■ Goal of the exercise:
Read through the entries below and copy each line where "whose" turns up.

■ Supplied information:
-- ==== Sys2Proof/Machine/HostCommands.lean ====
section
/-! DEFINITION. The event controller and the host interface: R488 to R528. Each command has a meaning of its own over the operations of its unit. -/

namespace Sys2Proof.Machine

/-- EVENT_ASSERT (R493): an event source asserts, latching its pending bit and counting towards its vector. -/
def execEventAssert (source : Nat) (pulses : Nat) (crossing : Option Nat) (s : State) : Host.Outcome State Fault Refusal :=
  let t := s.assertSource source pulses crossing
  .next { s with regs := t.regs, evt := t.evt }

/-- PENDING_CLEAR (R494): A W1C write to EVT.PENDING clears bits, relatching any level source still live. -/
def execPendingClear (w : Nat) (v : Word) (same : Option Nat) (s : State) : Host.Outcome State Fault Refusal :=
  let t := s.pendingClear w v same
  .next { s with regs := t.regs, evt := t.evt }

/-- VEC_ACK (R498): A write to VEC[k].ACK clears RAISED and re-raises the vector if its condition or pending sources
remain. -/
def execVecAck (k : Nat) (s : State) : Host.Outcome State Fault Refusal :=
  let t := s.vecAck k
  .next { s with regs := t.regs, evt := t.evt, outbox := t.outbox }

/-- VEC_CFG_WRITE (R497): lowering COUNT or TIME below the current state meets the coalescing condition the next cycle.
-/
def execVecCfgWrite (k : Nat) (v : Word) (s : State) : Host.Outcome State Fault Refusal :=
  let t := s.vecCfgWrite k v
  .next { s with regs := t.regs, evt := t.evt, outbox := t.outbox }

/-- VECTOR_TIMER (R497): A vector's coalescing timer reaches TIME and the vector is raised. -/
def execVectorTimer (k : Nat) (s : State) : Host.Outcome State Fault Refusal :=
  let t := s.vectorTimer k
  .next { s with regs := t.regs, evt := t.evt, outbox := t.outbox }

/-- VECTOR_RAISE (R496): A vector whose condition is met is raised and its MSI-X message sent, held or turned into a
PME. -/
def execVectorRaise (s : State) : Host.Outcome State Fault Refusal :=
  let t := s.raiseAllMet
  .next { s with regs := t.regs, evt := t.evt, outbox := t.outbox }

/-- LINK_WAKE_DONE (R502): the PCIe link reaches L0 after a wake and the held vector message is sent. -/
def execLinkWakeDone (s : State) : Host.Outcome State Fault Refusal :=
  let t := s.linkWakeDone
  .next { s with regs := t.regs, outbox := t.outbox }

/-- FLUSH (R503): A write to EVT.FLUSH raises every non-acknowledged vector with a non-zero count. -/
def execFlush (s : State) : Host.Outcome State Fault Refusal :=
  let t := s.flushVectors
  .next { s with regs := t.regs, evt := t.evt, outbox := t.outbox }

/-- DOORBELL (R495): A write to EVT.DOORBELL asserts the doorbell sources whose bits are 1. -/
def execDoorbell (v : Word) (s : State) : Host.Outcome State Fault Refusal :=
  let t := s.doorbell v
  .next { s with regs := t.regs, evt := t.evt }

/-- EVT_CLEAR_COUNTS (R508): EVT.CMD.CLEAR_COUNTS clears the event controller counters. -/
def execEvtClearCounts (s : State) : Host.Outcome State Fault Refusal :=
  let t := s.evtClearCounts
  .next { s with regs := t.regs }

/-- HOST_CLEAR_COUNTS (R510): HOST.CMD.CLEAR_COUNTS clears the host interface counters. -/
def execHostClearCounts (s : State) : Host.Outcome State Fault Refusal :=
  let t := s.hostClearCounts
  .next { s with regs := t.regs }

/-- FUNCTION_RESET (R488): A function-level, hot or link-down reset resets the host interface only and raises event 214.
-/
def execFunctionReset (s : State) : Host.Outcome State Fault Refusal :=
  let t := s.functionReset
  .next { s with regs := t.regs, evt := t.evt, host := t.host, mtx := t.mtx }

/-- PCIE_LINK_CHANGE (R511): A change of PCIe link state, speed or width raises event 208. -/
def execPcieLinkChange (up : Bool) (speed : Nat) (width : Nat) (pm : Nat) (s : State) : Host.Outcome State Fault Refusal :=
  let t := s.pcieLinkChange up speed width pm
  .next { s with regs := t.regs, evt := t.evt, outbox := t.outbox }

/-- D3HOT_CHANGE (R511): A change of the function's D3hot state raises event 209. -/
def execD3hotChange (d3 : Bool) (s : State) : Host.Outcome State Fault Refusal :=
  let t := s.d3hotChange d3
  .next { s with regs := t.regs, evt := t.evt, outbox := t.outbox }

/-- MB_DOORBELL (R504): A write to MB_DOORBELL submits the mailbox request, or sets OVERRUN while busy. -/
def execMbDoorbell (s : State) : Host.Outcome State Fault Refusal :=
  let t := s.mbDoorbell
  .next { s with regs := t.regs, host := t.host }

/-- GET_INFO (R505): mailbox service GET_INFO returns firmware and boot ROM information. -/
def execGetInfo (s : State) : Host.Outcome State Fault Refusal :=
  let t := s.getInfo
  .next { s with host := t.host, freeIdx := t.freeIdx }

/-- FW_LOAD (R505): mailbox service FW_LOAD verifies a staged firmware image and runs it from DRAM. -/
def execFwLoad (s : State) : Host.Outcome State Fault Refusal :=
  let t := s.fwLoad
  .next { s with regs := t.regs, evt := t.evt, host := t.host, mtx := t.mtx }

/-- SDP_TO_RXS (R505): mailbox service SDP_TO_RXS parses SDP text and writes an RXS block without ENABLE. -/
def execSdpToRxs (s : State) : Host.Outcome State Fault Refusal :=
  let t := s.sdpToRxs
  .next { s with regs := t.regs, evt := t.evt, host := t.host, mtx := t.mtx }

/-- TXS_TO_SDP (R505): mailbox service TXS_TO_SDP writes SDP text describing a TXS block. -/
def execTxsToSdp (s : State) : Host.Outcome State Fault Refusal :=
  let t := s.txsToSdp
  .next { s with regs := t.regs, evt := t.evt, host := t.host, mtx := t.mtx, dram := Memory.canon 0 t.dram }

/-- PTP_STATUS (R505): mailbox service PTP_STATUS returns the PTP state of each port and the grandmaster data. -/
def execPtpStatus (s : State) : Host.Outcome State Fault Refusal :=
  let t := s.ptpStatus
  .next { s with host := t.host }

/-- LOG_READ (R505): mailbox service LOG_READ returns firmware log entries. -/
def execLogRead (s : State) : Host.Outcome State Fault Refusal :=
  let t := s.logRead
  .next { s with host := t.host, freeIdx := t.freeIdx }

/-- MAILBOX_RESET (R526): mailbox service RESET replies and then performs the selected reset type 1 ms later. -/
def execMailboxReset (s : State) : Host.Outcome State Fault Refusal :=
  let t := s.mailboxReset
  .next { s with regs := t.regs, evt := t.evt, host := t.host }

/-- MAILBOX_REPLY (R504): the firmware writes the reply, sets REPLY, clears BUSY and raises event 211. -/
def execMailboxReply (s : State) : Host.Outcome State Fault Refusal :=
  let t := s.mailboxReply
  .next { s with regs := t.regs, evt := t.evt, host := t.host }

/-- FW_HEARTBEAT_STALL (R507): HEARTBEAT not advancing for 100 ms puts FW_STATE in FAULT and raises event 213. -/
def execFwHeartbeatStall (s : State) : Host.Outcome State Fault Refusal :=
  let t := s.heartbeatStall
  .next { s with regs := t.regs, evt := t.evt, host := t.host }

/-- WATCHDOG (R528): FAULT lasting WDOG_TIME × 100 ms with WDOG_EN causes a SYSTEM reset. -/
def execWatchdog (s : State) : Host.Outcome State Fault Refusal :=
  let t := s.watchdog
  .next { t with dev := s.dev, nand := s.nand, bootCopies := s.bootCopies, flash := s.flash, freeIdx := s.freeIdx,
                  outbox := s.outbox, readData := s.readData, pending := s.pending, dram := Memory.canon 0 t.dram }

end Sys2Proof.Machine
end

■ Answer area:
/-- VECTOR_RAISE (R496): A vector whose condition is met is raised and its MSI-X message sent, held or turned into a
/-- DOORBELL (R495): A write to EVT.DOORBELL asserts the doorbell sources whose bits are 1. -/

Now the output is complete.